Hi!
I have received a series of human poly-A RNA-seq samples (single-end 75 bp) which display suspicious mapping values. These samples have been mapped with STAR and show +/- 30-50% of reads "unmapped: reads too short". Previous samples done with the same method had only between 5 and 10%.
Despite the sharp drops of uniquely mapping reads the sequencing worked well (many genes detected, mapping to exons, splicing visible, ...).
After careful inspection of the reads I start to suspect a bacterial contamination as:
- Many of the blasted reads are a perfect match with E. Coli or other prokaryotes.

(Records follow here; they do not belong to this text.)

-- ==== Sys2Proof/Tests/Slice0.lean ====
section
/-! SUPPORT. The model's own tests, expected results from 95_test_vectors.md (V<n>) and the encoding tables, and one
witness for the hypotheses of each statement. -/

namespace Sys2Proof.Tests

open Machine

/-! The smoke test of WellFormed: each check refuses an ill-formed term. -/

theorem test_wf_refuses_wrreg_select : (Asm.wrreg 4 0 0).wf = false := by decide
theorem test_wf_refuses_wrreg_address : (Asm.wrreg 0 65536 0).wf = false := by decide
theorem test_wf_refuses_wrreg_data : (Asm.wrreg 0 0 256).wf = false := by decide
theorem test_wf_refuses_rdreg_select : (Asm.rdreg 4 0).wf = false := by decide
theorem test_wf_refuses_rdreg_address : (Asm.rdreg 0 65536).wf = false := by decide
theorem test_wf_refuses_wrb_page : (Asm.wrb (.a 2 0)).wf = false := by decide
theorem test_wf_refuses_wrb_operation : (Asm.wrb (.a 0 2)).wf = false := by decide
theorem test_canonical_refuses_init_fields :
    Instr.canonical (.init 1#2 0#16 0#8) = false ∧ Instr.canonical (.init 0#2 1#16 0#8) = false ∧
    Instr.canonical (.init 0#2 0#16 1#8) = false := by decide
theorem test_canonical_refuses_rdreg_data : Instr.canonical (.rdreg 0#2 0#16 0xAB#8) = false := by decide
theorem test_wf_accepts_largest_operands :
    (Asm.wrreg 3 65535 255).wf = true ∧ (Asm.rdreg 3 65535).wf = true := by decide

/-! Decoding: every word written out from the encoding tables of R74, R77 and R78 (V80 to V91, V110 to V121). -/

theorem test_decode_init : decodeTableWord 32 0x10000000 = some (.init 0#2 0#16 0#8) := by decide
theorem test_decode_init_ignored_fields :
    decodeTableWord 32 0b00011100000100100011010001010110 = some (.init 3#2 0x1234#16 0x56#8) := by decide
theorem test_decode_wrreg :
    decodeTableWord 32 0b00100000000000000001000001000010 = some (.wrreg 0#2 0x0010#16 0x42#8) := by decide
theorem test_decode_wrreg_largest : decodeTableWord 32 0x2CFFFF5A = some (.wrreg 3#2 0xFFFF#16 0x5A#8) := by decide
theorem test_decode_rdreg :
    decodeTableWord 32 0b00110100000100100011010000000000 = some (.rdreg 1#2 0x1234#16 0#8) := by decide
theorem test_decode_rdreg_ignored_data :
    decodeTableWord 32 0x300010AB = some (.rdreg 0#2 0x0010#16 0xAB#8) := by decide
theorem test_decode_end : decodeTableWord 8 0b00000000 = some .endOp := by decide
theorem test_decode_uinit : decodeTableWord 8 0b00010000 = some .uinit := by decide
theorem test_decode_start : decodeTableWord 8 0b00100000 = some .start := by decide
theorem test_decode_restart : decodeTableWord 8 0b00110000 = some .restart := by decide
theorem test_decode_stop : decodeTableWord 8 0b01000000 = some .stop := by decide
theorem test_decode_ack : decodeTableWord 8 0b01010000 = some .ack := by decide
theorem test_decode_nack : decodeTableWord 8 0b01100000 = some .nack := by decide
theorem test_decode_idle : decodeTableWord 8 0b01110000 = some .idle := by decide
theorem test_decode_wrb_hi : decodeTableWord 8 0b10000000 = some .wrbHi := by decide
theorem test_decode_wrb_lo : decodeTableWord 8 0b10000001 = some .wrbLo := by decide
theorem test_decode_wrb_d : decodeTableWord 8 0b10000010 = some .wrbD := by decide
theorem test_decode_wrb_a :
    decodeTableWord 8 0b10001000 = some (.wrbA 0#1 0#1) ∧ decodeTableWord 8 0b10001001 = some (.wrbA 0#1 1#1) ∧
    decodeTableWord 8 0b10001010 = some (.wrbA 1#1 0#1) ∧ decodeTableWord 8 0b10001011 = some (.wrbA 1#1 1#1) :=
  by decide
theorem test_decode_rden : decodeTableWord 8 0b10010000 = some .rden := by decide
theorem test_decode_latch : decodeTableWord 8 0b10100000 = some .latch := by decide
/-- V92 to V97. -/
theorem test_reserved_command_words :
    [0x00000000, 0x40000000, 0xF0001042, 0x21001042, 0x33001000, 0x12000000].map (decodeTableWord 32) =
      [none, none, none, none, none, none] := by decide
/-- V122 to V124. -/
theorem test_reserved_micro_words :
    ([0x83, 0x84, 0x85, 0x86, 0x87, 0x8C, 0x8D, 0x8E, 0x8F, 0x01, 0x21, 0x7F, 0x9F, 0xA1, 0xB0, 0xC5, 0xFF].map
      (decodeTableWord 8)).all (fun o => o == none) = true := by decide

/-! The AddressCodec and the splitter (V1, V6, V16, V20, V26). -/

theorem test_encode_address :
    encodeAddress 0#2 0#1 0#1 = 0xA0#8 ∧ encodeAddress 1#2 0#1 1#1 = 0xA5#8 ∧ encodeAddress 3#2 1#1 1#1 = 0xAF#8 :=
  by decide
theorem test_split_address :
    hiByte 0x1234#16 = 0x12#8 ∧ loByte 0x1234#16 = 0x34#8 ∧ hiByte 0xFFFF#16 = 0xFF#8 ∧ loByte 0x0100#16 = 0x00#8 :=
  by decide

/-! One step of each instruction, from the setting of V40 to V56: `SEL = 1`, `RADDR = 0x1234`, `WDATA = 0x5A`. -/

/-- Ports at 0. -/
def quiet : Pif :=
  { reqStart := 0#1, reqRestart := 0#1, reqStop := 0#1, reqAck := 0#1, ackdt := 0#1, rcen := 0#1, txreg := 0#8,
    rxreg := 0#8, staStart := 0#1, staRestart := 0#1, staStop := 0#1, staAck := 0#1, staTrstat := 0#1, tbf := 0#1,
    cfg := ⟨.other, 0#1, 0#1, 0#1, .other, .other, 0#1, 0#1, 0, 0⟩ }

/-- CORE idle after `init`, under a fresh `RefEnv(0)`. -/
def ready : State :=
  { State.reset with
    sel := 1#2, raddr := 0x1234#16, wdata := 0x5A#8, upc := 0#6, result := 0#8, pif := quiet, inited := true,
    env := .ref (RefEnv.fresh [] 0) }

/-- A routine in progress, at an action and a poll number. -/
def running (act : BitVec 2) (pidx : BitVec 4) : State := { ready with run := true, act := act, pidx := pidx }

/-- A routine in progress under an ENV that answers these status bits. -/
def answered (act : BitVec 2) (bits : List Bit) : State := { running act 0#4 with env := .script bits [] }

/-- The next state of an outcome. -/
def next? : Host.Outcome State Fault Refusal → Option State
  | .next s => some s
  | .fault _ => none
  | .refused _ => none

/-- The refusal of an outcome. -/
def refusal? : Host.Outcome State Fault Refusal → Option Refusal
  | .next _ => none
  | .fault _ => none
  | .refused r => some r

/-- The fault of an outcome. -/
def fault? : Host.Outcome State Fault Refusal → Option Fault
  | .next _ => none
  | .fault r => some r
  | .refused _ => none

/-- What one step of a micro-operation adds to the history, and where the sequencer stands after it. -/
def micro (i : Instr) (s : State) : Option (List Event × BitVec 6 × BitVec 2) :=
  (next? (exec i s)).map (fun t => (t.trace, t.upc, t.act))

theorem test_uinit : ((next? (exec .uinit (running 0#2 0#4))).map (fun t => (t.pif.cfg.baud, t.pif.cfg.addrMode,
    t.pif.cfg.irqEnable, t.inited, t.upc))) = some (363, .master7bit, 0#1, true, 1#6) := by decide
theorem test_start_clears_ackdt : micro .start (running 0#2 0#4) = some ([.wr (.ackdt 0#1)], 0#6, 1#2) := by decide
theorem test_start_polls : micro .start (running 2#2 0#4) = some ([.rd .staStart 0#1], 1#6, 0#2) := by decide
theorem test_restart_requests :
    micro .restart (running 0#2 0#4) = some ([.wr (.reqRestart 1#1)], 0#6, 1#2) := by decide
theorem test_restart_resets_tbf : micro .restart (running 3#2 0#4) = some ([.wr (.tbf 0#1)], 1#6, 0#2) := by decide
theorem test_stop_leaves_receive : micro .stop (running 0#2 0#4) = some ([.wr (.rcen 0#1)], 0#6, 1#2) := by decide
theorem test_stop_polls : micro .stop (running 2#2 0#4) = some ([.rd .staStop 0#1], 1#6, 0#2) := by decide
theorem test_ack_sets_bit : micro .ack (running 0#2 0#4) = some ([.wr (.ackdt 0#1)], 0#6, 1#2) := by decide
theorem test_ack_polls : micro .ack (running 2#2 0#4) = some ([.rd .staAck 0#1], 1#6, 0#2) := by decide
theorem test_nack_sets_bit : micro .nack (running 0#2 0#4) = some ([.wr (.ackdt 1#1)], 0#6, 1#2) := by decide
theorem test_nack_triggers : micro .nack (running 1#2 0#4) = some ([.wr (.reqAck 1#1)], 0#6, 2#2) := by decide
theorem test_idle_polls : micro .idle (running 0#2 0#4) = some ([.rd .staTrstat 0#1], 1#6, 0#2) := by decide
theorem test_wrb_hi : micro .wrbHi (running 0#2 0#4) = some ([.wr (.txreg 0x12#8)], 0#6, 1#2) := by decide
theorem test_wrb_lo : micro .wrbLo (running 0#2 0#4) = some ([.wr (.txreg 0x34#8)], 0#6, 1#2) := by decide
theorem test_wrb_d : micro .wrbD (running 0#2 0#4) = some ([.wr (.txreg 0x5A#8)], 0#6, 1#2) := by decide
theorem test_wrb_d_polls : micro .wrbD (running 1#2 0#4) = some ([.rd .tbf 0#1], 1#6, 0#2) := by decide
theorem test_wrb_a_write :
    micro (.wrbA 0#1 0#1) (running 0#2 0#4) = some ([.wr (.txreg 0xA4#8)], 0#6, 1#2) := by decide
theorem test_wrb_a_page_read :
    micro (.wrbA 1#1 1#1) (running 0#2 0#4) = some ([.wr (.txreg 0xA7#8)], 0#6, 1#2) := by decide
theorem test_rden : micro .rden (running 0#2 0#4) = some ([.wr (.rcen 1#1)], 1#6, 0#2) := by decide
theorem test_latch : (next? (exec .latch (running 0#2 0#4))).map (fun t => (t.trace, t.result, t.resultValid)) =
    some ([.rdRx 0xFF#8], 0xFF#8, true) := by decide
theorem test_end : (next? (exec .endOp (running 0#2 0#4))).map (fun t => (t.trace, t.run, t.done)) =
    some ([], false, true) := by decide

/-- A failed sample (V31): counted, and the delay comes next. -/
theorem test_failed_sample :
    (next? (exec .idle (answered 0#2 [1#1]))).map (fun t => (t.cnt, t.waiting, t.act, t.upc)) =
    some (1#8, true, 0#2, 0#6) := by decide
/-- The delay after the 240th failed sample (V61): the timeout is recorded and the sequencer goes on. -/
theorem test_timeout : (next? (exec .start { running 2#2 3#4 with cnt := 240#8, waiting := true })).map
    (fun t => (t.trace, t.toMap, t.toAny, t.upc)) = some ([.tick], 8#12, true, 1#6) := by decide
theorem test_timeout_counts : (next? (exec .start { running 2#2 3#4 with cnt := 240#8, waiting := true })).map
    (fun t => (t.cnt, t.waiting, t.pidx)) = some (0#8, false, 4#4) := by decide
/-- The delay after the 239th failed sample is no timeout. -/
theorem test_no_timeout_before : (next? (exec .start { running 2#2 3#4 with cnt := 239#8, waiting := true })).map
    (fun t => (t.toMap, t.cnt, t.waiting, t.upc)) = some (0#12, 239#8, false, 0#6) := by decide

/-- V81, the accept step. -/
theorem test_accept_wrreg :
    (next? (step { ready with host := [call 0x20001042#32] })).map
      (fun t => (t.sel, t.raddr, t.wdata, t.upc, t.run)) = some (0#2, 0x0010#16, 0x42#8, 0#6, true) := by decide
/-- V102. -/
theorem test_accept_rdreg :
    (next? (step { ready with done := true, toAny := true, toMap := 1#12, host := [intrude 0x30001000#32] })).map
      (fun t => (t.done, t.toMap, t.toAny, t.upc, t.run)) = some (false, 0#12, false, 16#6, true) := by decide
/-- V80, and V90's rule that an ignored field is latched. -/
theorem test_accept_init :
    (next? (step { ready with inited := false, host := [call 0x1C123456#32] })).map
      (fun t => (t.sel, t.raddr, t.wdata, t.upc, t.inited)) = some (3#2, 0x1234#16, 0x56#8, 32#6, false) := by decide
/-- V98 and V99. -/
theorem test_refused_before_init :
    refusal? (step { State.reset with host := [call 0x20001042#32] }) = some .transactionBeforeInit ∧
    refusal? (step { State.reset with host := [call 0x30001000#32] }) = some .transactionBeforeInit := by decide
/-- V100. -/
theorem test_refused_second_init :
    refusal? (step { ready with host := [call 0x10000000#32] }) = some .secondInit := by decide
/-- V101, with a legal and with a reserved word. -/
theorem test_refused_while_running :
    refusal? (step { running 0#2 0#4 with host := [intrude 0x30001000#32] }) = some .commandWhileRunning ∧
    refusal? (step { running 0#2 0#4 with host := [intrude 0x00000000#32] }) = some .commandWhileRunning := by decide
/-- V92. -/
theorem test_refused_reserved :
    refusal? (step { ready with host := [call 0x00000000#32] }) = some .reservedCommandWord := by decide
/-- The model's own fault, an action START does not have (log 12). -/
theorem test_no_such_action : fault? (exec .start (running 3#2 0#4)) = some .noSuchAction := by decide
/-- R42: `RESULT` before any RDREG has ended is a fault of HOST's program and no value, and the machine goes on. -/
theorem test_read_unwritten_result :
    (next? (step { ready with host := [readNow .result, call 0x20001042#32] })).map
      (fun t => (t.hostSeen, t.host, t.run)) = some ([.resultFault], [call 0x20001042#32], false) := by decide
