/-- R69 to R71: if the trace ends in the bits of the frame that have been sampled, so it does after one edge more. -/
theorem engineEdge_trace (hinv : Inv s) (hbusy : s.busy = true) {before : List Bool}
    (htrace : s.trace = before ++ (bytesBits s.frame).take ((edgesDone s + 1) / 2)) :
    (engineEdge s).trace = before ++ (bytesBits s.frame).take ((edgesDone s + 2) / 2) := by
  cases hsclk : s.sclk with
  | false =>
    have hdone : edgesDone s = 2 * pos s := by rw [edgesDone, hsclk]; rfl
    rw [engineEdge_of_low hbusy hsclk, rise_spec, htrace, hdone, show (2 * pos s + 1) / 2 = pos s by omega,
      show (2 * pos s + 2) / 2 = pos s + 1 by omega, List.take_add_one, frame_bit_at_pos hinv hbusy, List.append_assoc]
    rfl
  | true =>
    have hdone : edgesDone s = 2 * pos s + 1 := by rw [edgesDone, hsclk]; rfl
    have hkeep : (fall s).trace = s.trace := by
      rcases fall_cases s with ⟨-, he⟩ | ⟨-, -, he⟩ | ⟨-, -, he⟩ <;> rw [he] <;> rfl
    rw [engineEdge_of_high hbusy hsclk, hkeep, htrace, hdone, show (2 * pos s + 1 + 1) / 2 = pos s + 1 by omega,
      show (2 * pos s + 1 + 2) / 2 = pos s + 1 by omega]

/-! ### Host commands -/

/-- What every command leaves: the invariant, the trace and the schedule, and in a frame all but `ERR`, `CAUSE` and the
responses (R71, R75, R76). -/
structure CommandKeeps (s t : State) : Prop where
  inv : Inv s → Inv t
  trace : t.trace = s.trace
  agenda : t.agenda = s.agenda
  inFrame : s.busy = true → ∃ e c r, t = { s with err := e, cause := c, responses := r }

theorem CommandKeeps.andRespond (r : Resp) (d : Word) (h : CommandKeeps s t) : CommandKeeps s (respond r d t) where
  inv hinv := inv_respond r d (h.inv hinv)
  trace := h.trace
  agenda := h.agenda
  inFrame hbusy := by
    obtain ⟨e, c, rs, rfl⟩ := h.inFrame hbusy
    exact ⟨e, c, _, rfl⟩

theorem commandKeeps_refl (s : State) : CommandKeeps s s := ⟨id, rfl, rfl, fun _ => ⟨_, _, _, rfl⟩⟩

theorem commandKeeps_raiseErr {c : Cause} (hc : c ≠ .none) (s : State) : CommandKeeps s (raiseErr c s) :=
  ⟨inv_raiseErr hc, rfl, rfl, fun _ => ⟨_, _, _, rfl⟩⟩

theorem commandKeeps_clearErr (s : State) : CommandKeeps s (clearErr s) :=
  ⟨inv_clearErr, rfl, rfl, fun _ => ⟨_, _, _, rfl⟩⟩

theorem commandKeeps_writeHue (idx : HueIndex) (v : HueWord) (hidle : s.busy = false) :
    CommandKeeps s (writeHue idx v s) :=
  ⟨inv_writeHue idx v hidle, rfl, rfl, fun hbusy => absurd hbusy (Bool.eq_false_iff.mp hidle)⟩

theorem commandKeeps_beginFrame (dim : Byte) (hidle : s.busy = false) : CommandKeeps s (beginFrame dim s) :=
  ⟨inv_beginFrame dim, rfl, rfl, fun hbusy => absurd hbusy (Bool.eq_false_iff.mp hidle)⟩

theorem exec_command_keeps {i : Instr} (hi : i.space = .command) (s : State) :
    ∃ t, exec i s = .next t ∧ CommandKeeps s t := by
  rcases exec_command_cases (s := s) hi with
    ⟨-, he⟩ | ⟨idx, hue, -, ⟨-, he⟩ | ⟨-, -, he⟩ | ⟨hidle, -, he⟩⟩ | ⟨dim, -, ⟨-, he⟩ | ⟨hidle, he⟩⟩ | ⟨-, he⟩ | ⟨-, he⟩
  · exact ⟨_, he, (commandKeeps_refl s).andRespond _ _⟩
  · exact ⟨_, he, commandKeeps_raiseErr (by decide) s⟩
  · exact ⟨_, he, commandKeeps_raiseErr (by decide) s⟩
  · exact ⟨_, he, (commandKeeps_writeHue idx hue hidle).andRespond _ _⟩
  · exact ⟨_, he, commandKeeps_raiseErr (by decide) s⟩
  · exact ⟨_, he, (commandKeeps_beginFrame dim hidle).andRespond _ _⟩
  · exact ⟨_, he, (commandKeeps_refl s).andRespond _ _⟩
  · exact ⟨_, he, (commandKeeps_clearErr s).andRespond _ _⟩

/-- R31, R73: a command word on the port, legal or not, is one step. -/
theorem step_command_keeps {w : Word} {rest : List Event} (hagenda : s.agenda = .command w :: rest) :
    ∃ t, step s = .next t ∧ CommandKeeps (popEvent s) t := by
  cases hdec : decodeCommand w with
  | ok i =>
    obtain ⟨t, hexec, hkeeps⟩ := exec_command_keeps (decodeCommand_space hdec) (popEvent s)
    exact ⟨t, by simp only [step, hagenda, hdec, hexec], hkeeps⟩
  | error e => exact ⟨_, step_of_rejected_command hagenda hdec, commandKeeps_raiseErr (by decide) _⟩

/-! ### The frame of one `START` -/

/-- `m` of the clock edges of the frame that `START dim` began in state `s` have happened, and not the last. -/
structure InFlight (s : State) (dim : Byte) (m : Nat) (u : State) : Prop where
  busy : u.busy = true
  cfg : u.cfg = s.cfg
  hue : u.hue = s.hue
  dlat : u.dlat = dim
  edges : edgesDone u = m

/-- What holds `m` clock edges after `START dim` in state `s`. After the last edge nothing is said of `BUSY`, since the
host may have begun another frame. -/
structure FrameSent (s : State) (dim : Byte) (m : Nat) (u : State) : Prop where
  inv : Inv u
  trace : u.trace = s.trace ++ (bytesBits (frameOf s.cfg s.hue dim)).take ((m + 1) / 2)
  inFlight : m < 2 * s.cfg.frameBits → InFlight s dim m u

variable {u : State} {dim : Byte} {m : Nat}

theorem InFlight.frame_eq (h : InFlight s dim m u) : u.frame = frameOf s.cfg s.hue dim := by
  rw [State.frame, h.cfg, h.hue, h.dlat]

theorem FrameSent.withAgenda (h : FrameSent s dim m u) (es : List Event) :
    FrameSent s dim m { u with agenda := es } where
  inv := ⟨h.inv.hueFile, h.inv.idle, h.inv.shift, h.inv.cause⟩
  trace := h.trace
  inFlight hm :=
    have hfl := h.inFlight hm
    ⟨hfl.busy, hfl.cfg, hfl.hue, hfl.dlat, hfl.edges⟩

/-- R76: an idle `START` is carried out. -/
theorem exec_start_accepted (hidle : s.busy = false) (dim : Byte) :
    exec (.start dim) s = .next (respond .ok 0 (beginFrame dim s)) := by
  simp [exec, execStart, hidle]

theorem frameSent_start (hinv : Inv s) (hidle : s.busy = false) :
    FrameSent s dim 0 (respond .ok 0 (beginFrame dim s)) where
  inv := inv_respond _ _ (inv_beginFrame dim hinv)
  trace := (List.append_nil _).symm
  inFlight _ := by
    have hsclk : s.sclk = false := (hinv.idle hidle).1
    rw [beginFrame_spec]
    exact ⟨rfl, rfl, rfl, rfl, by rw [edgesDone, pos, respond_sclk, hsclk]; rfl⟩

theorem FrameSent.command (h : FrameSent s dim m u) (hkeeps : CommandKeeps u t) : FrameSent s dim m t where
  inv := hkeeps.inv h.inv
  trace := hkeeps.trace.trans h.trace
  inFlight hm := by
    have hfl := h.inFlight hm
    obtain ⟨e, c, r, rfl⟩ := hkeeps.inFrame hfl.busy
    exact ⟨hfl.busy, hfl.cfg, hfl.hue, hfl.dlat, hfl.edges⟩

theorem FrameSent.edge (h : FrameSent s dim m u) (hm : m < 2 * s.cfg.frameBits) :
    FrameSent s dim (m + 1) (engineEdge u) where
  inv := inv_engineEdge h.inv
  trace := by
    have hfl := h.inFlight hm
    have htrace := h.trace
    rw [← hfl.frame_eq, ← hfl.edges] at htrace ⊢
    exact engineEdge_trace h.inv hfl.busy htrace
  inFlight hmore := by
    have hfl := h.inFlight hm
    obtain ⟨hbusy, hedges⟩ := engineEdge_edgesDone hfl.busy (by rwa [hfl.edges, hfl.cfg])
    rw [engineEdge_keeps u]
    exact ⟨hbusy, hfl.cfg, hfl.hue, hfl.dlat, hedges.trans (congrArg (· + 1) hfl.edges)⟩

- These are not ribosomal reads (evaluated with BBDuk).
- They do not appear to contain the primers / adapter sequences used in the library preparation.
- If I map these reads to a hybrid E. Coli 16S - h38 genome I get 10-100 times more reads mapping to this E. Coli genome in these new samples than in the old ones.
I would like to evaluate the proportion of reads coming from prokaryotes (E. Coli?) in these samples. As I am not familiar with the metagenomics field, I was wondering if someone could recommend a procedure to do so.
I am also open to other suggestions regarding the possible issues with these samples.
Thank you in advance!
try with
fastqscreen. Index the E. coli genome, edit the configuration file. Fastqscreen prints our the contamination levels. Please increase the numbers of reads to be analyzed.